### DIRECTIONS FOR THIS TASK
Give the data again exactly, stopping after the "Quiet s → i.cause = none → ¬" line.

*** Block opens ***

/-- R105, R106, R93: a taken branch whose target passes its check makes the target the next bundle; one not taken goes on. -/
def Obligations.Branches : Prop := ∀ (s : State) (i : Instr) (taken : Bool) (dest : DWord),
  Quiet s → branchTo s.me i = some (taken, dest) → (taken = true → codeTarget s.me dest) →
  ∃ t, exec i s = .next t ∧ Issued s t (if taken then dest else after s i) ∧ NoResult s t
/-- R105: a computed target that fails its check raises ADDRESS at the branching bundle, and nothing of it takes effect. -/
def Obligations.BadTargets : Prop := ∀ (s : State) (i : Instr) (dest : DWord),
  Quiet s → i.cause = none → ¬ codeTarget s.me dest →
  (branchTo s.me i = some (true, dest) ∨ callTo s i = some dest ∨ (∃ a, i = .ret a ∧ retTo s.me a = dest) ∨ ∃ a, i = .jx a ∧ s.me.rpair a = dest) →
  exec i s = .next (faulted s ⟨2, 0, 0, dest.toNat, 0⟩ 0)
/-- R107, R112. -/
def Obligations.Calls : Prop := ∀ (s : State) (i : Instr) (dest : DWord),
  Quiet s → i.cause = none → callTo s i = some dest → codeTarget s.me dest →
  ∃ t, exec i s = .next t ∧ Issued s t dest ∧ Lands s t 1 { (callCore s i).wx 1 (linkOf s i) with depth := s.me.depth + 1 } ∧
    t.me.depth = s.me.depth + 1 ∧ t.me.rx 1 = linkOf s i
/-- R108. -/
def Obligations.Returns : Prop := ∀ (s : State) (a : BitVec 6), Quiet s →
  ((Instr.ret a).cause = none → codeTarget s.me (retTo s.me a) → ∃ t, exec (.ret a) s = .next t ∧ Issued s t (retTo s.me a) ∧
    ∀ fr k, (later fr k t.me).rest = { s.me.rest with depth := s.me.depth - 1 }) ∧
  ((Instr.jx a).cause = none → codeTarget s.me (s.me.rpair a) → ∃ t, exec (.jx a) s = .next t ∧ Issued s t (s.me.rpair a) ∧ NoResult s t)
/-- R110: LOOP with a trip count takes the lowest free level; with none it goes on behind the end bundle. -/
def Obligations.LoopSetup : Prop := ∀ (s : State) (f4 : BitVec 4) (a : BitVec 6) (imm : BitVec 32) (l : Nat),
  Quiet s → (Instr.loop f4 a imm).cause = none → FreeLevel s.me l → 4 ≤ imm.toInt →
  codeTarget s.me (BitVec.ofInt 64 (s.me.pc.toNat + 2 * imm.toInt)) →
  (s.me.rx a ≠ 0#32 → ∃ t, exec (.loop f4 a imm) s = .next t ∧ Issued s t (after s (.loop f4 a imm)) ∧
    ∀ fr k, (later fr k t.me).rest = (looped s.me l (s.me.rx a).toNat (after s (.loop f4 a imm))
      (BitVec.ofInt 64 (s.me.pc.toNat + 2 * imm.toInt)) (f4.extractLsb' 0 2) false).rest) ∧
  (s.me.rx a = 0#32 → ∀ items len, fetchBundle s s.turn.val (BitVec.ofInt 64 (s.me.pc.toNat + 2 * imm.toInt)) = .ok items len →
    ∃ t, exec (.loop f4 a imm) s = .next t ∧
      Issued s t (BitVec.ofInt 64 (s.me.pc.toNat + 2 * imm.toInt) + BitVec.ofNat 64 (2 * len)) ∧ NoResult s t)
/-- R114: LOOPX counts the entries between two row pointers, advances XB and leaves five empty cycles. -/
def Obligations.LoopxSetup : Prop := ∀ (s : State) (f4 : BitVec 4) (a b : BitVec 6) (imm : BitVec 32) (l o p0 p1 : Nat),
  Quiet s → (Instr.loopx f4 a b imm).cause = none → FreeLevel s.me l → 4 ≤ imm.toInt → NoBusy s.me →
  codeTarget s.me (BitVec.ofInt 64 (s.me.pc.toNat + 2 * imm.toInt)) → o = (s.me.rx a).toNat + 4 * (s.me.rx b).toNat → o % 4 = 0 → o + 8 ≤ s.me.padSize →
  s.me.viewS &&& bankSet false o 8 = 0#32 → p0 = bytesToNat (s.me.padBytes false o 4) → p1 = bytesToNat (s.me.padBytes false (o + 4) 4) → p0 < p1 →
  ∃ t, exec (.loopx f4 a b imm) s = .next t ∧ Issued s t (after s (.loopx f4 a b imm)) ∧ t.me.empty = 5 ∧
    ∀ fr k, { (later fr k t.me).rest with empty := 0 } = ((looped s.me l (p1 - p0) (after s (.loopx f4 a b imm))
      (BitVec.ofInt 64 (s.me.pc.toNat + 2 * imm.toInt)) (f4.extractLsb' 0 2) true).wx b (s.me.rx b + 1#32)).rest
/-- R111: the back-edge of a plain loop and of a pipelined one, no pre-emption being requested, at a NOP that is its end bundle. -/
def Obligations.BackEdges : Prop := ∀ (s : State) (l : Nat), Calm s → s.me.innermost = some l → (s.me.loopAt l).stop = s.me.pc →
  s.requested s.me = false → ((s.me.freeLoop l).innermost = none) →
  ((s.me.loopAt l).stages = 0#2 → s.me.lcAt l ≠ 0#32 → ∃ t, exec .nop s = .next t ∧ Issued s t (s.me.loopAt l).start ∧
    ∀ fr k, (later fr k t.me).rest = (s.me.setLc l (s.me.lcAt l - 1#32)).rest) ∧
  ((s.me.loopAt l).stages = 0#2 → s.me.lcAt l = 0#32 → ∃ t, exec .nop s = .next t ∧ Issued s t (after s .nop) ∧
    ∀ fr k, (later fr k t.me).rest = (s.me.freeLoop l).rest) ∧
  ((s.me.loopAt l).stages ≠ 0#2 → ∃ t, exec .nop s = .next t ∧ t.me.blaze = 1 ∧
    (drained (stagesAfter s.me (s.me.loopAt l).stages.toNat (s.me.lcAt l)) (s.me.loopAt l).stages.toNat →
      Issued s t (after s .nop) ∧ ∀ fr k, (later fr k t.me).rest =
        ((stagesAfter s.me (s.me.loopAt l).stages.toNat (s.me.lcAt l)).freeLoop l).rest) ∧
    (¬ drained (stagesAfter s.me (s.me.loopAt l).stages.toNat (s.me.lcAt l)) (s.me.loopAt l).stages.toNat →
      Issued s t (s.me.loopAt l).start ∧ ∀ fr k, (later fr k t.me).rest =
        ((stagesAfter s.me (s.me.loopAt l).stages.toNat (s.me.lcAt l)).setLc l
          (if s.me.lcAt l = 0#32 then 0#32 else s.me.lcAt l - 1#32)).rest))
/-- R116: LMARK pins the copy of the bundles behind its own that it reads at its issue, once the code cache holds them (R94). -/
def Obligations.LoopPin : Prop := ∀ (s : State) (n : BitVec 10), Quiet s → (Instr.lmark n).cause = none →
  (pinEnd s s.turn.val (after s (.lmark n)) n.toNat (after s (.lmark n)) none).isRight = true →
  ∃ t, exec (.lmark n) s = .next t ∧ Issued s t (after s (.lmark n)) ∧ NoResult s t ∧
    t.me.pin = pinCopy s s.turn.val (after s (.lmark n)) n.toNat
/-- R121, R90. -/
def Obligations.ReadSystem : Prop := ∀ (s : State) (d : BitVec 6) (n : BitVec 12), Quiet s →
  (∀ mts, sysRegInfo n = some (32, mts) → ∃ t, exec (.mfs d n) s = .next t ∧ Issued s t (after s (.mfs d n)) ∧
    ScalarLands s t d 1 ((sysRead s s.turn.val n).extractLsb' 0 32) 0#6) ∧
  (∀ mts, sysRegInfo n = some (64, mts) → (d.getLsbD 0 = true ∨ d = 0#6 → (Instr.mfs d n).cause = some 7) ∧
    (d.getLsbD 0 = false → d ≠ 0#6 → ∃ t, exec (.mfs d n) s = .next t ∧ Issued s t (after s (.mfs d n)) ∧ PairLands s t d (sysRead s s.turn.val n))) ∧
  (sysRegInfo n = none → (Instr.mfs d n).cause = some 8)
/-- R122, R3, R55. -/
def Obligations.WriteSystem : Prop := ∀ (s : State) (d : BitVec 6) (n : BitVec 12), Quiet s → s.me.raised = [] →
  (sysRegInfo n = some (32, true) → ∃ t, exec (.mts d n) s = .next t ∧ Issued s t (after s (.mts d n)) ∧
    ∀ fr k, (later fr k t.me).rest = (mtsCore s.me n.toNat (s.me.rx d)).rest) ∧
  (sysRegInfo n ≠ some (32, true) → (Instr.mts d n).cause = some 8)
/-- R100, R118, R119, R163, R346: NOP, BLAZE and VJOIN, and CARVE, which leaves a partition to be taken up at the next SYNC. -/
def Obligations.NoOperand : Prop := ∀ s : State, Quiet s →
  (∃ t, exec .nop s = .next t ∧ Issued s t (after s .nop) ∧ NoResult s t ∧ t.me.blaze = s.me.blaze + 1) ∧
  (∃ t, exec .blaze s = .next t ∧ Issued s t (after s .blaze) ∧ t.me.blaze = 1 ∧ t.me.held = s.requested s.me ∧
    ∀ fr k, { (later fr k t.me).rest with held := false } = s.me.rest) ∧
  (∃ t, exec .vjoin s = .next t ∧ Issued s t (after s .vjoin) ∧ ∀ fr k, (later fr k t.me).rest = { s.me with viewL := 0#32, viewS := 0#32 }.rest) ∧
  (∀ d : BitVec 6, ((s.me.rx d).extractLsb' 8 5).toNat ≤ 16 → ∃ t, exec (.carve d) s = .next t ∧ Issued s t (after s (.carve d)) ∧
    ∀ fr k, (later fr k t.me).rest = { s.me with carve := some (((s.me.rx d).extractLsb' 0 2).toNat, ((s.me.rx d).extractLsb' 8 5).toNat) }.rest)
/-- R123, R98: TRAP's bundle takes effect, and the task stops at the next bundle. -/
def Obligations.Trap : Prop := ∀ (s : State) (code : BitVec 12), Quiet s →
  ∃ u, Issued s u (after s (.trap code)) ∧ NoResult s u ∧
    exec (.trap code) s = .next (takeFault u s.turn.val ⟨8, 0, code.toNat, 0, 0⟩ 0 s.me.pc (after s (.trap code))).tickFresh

*** Block closes ***

### RESPONSE TO THE TASK
/-- R105, R106, R93: a taken branch whose target passes its check makes the target the next bundle; one not taken goes on. -/
def Obligations.Branches : Prop := ∀ (s : State) (i : Instr) (taken : Bool) (dest : DWord),
  Quiet s → branchTo s.me i = some (taken, dest) → (taken = true → codeTarget s.me dest) →
  ∃ t, exec i s = .next t ∧ Issued s t (if taken then dest else after s i) ∧ NoResult s t
/-- R105: a computed target that fails its check raises ADDRESS at the branching bundle, and nothing of it takes effect. -/
def Obligations.BadTargets : Prop := ∀ (s : State) (i : Instr) (dest : DWord),
  Quiet s → i.cause = none → ¬ codeTarget s.me dest →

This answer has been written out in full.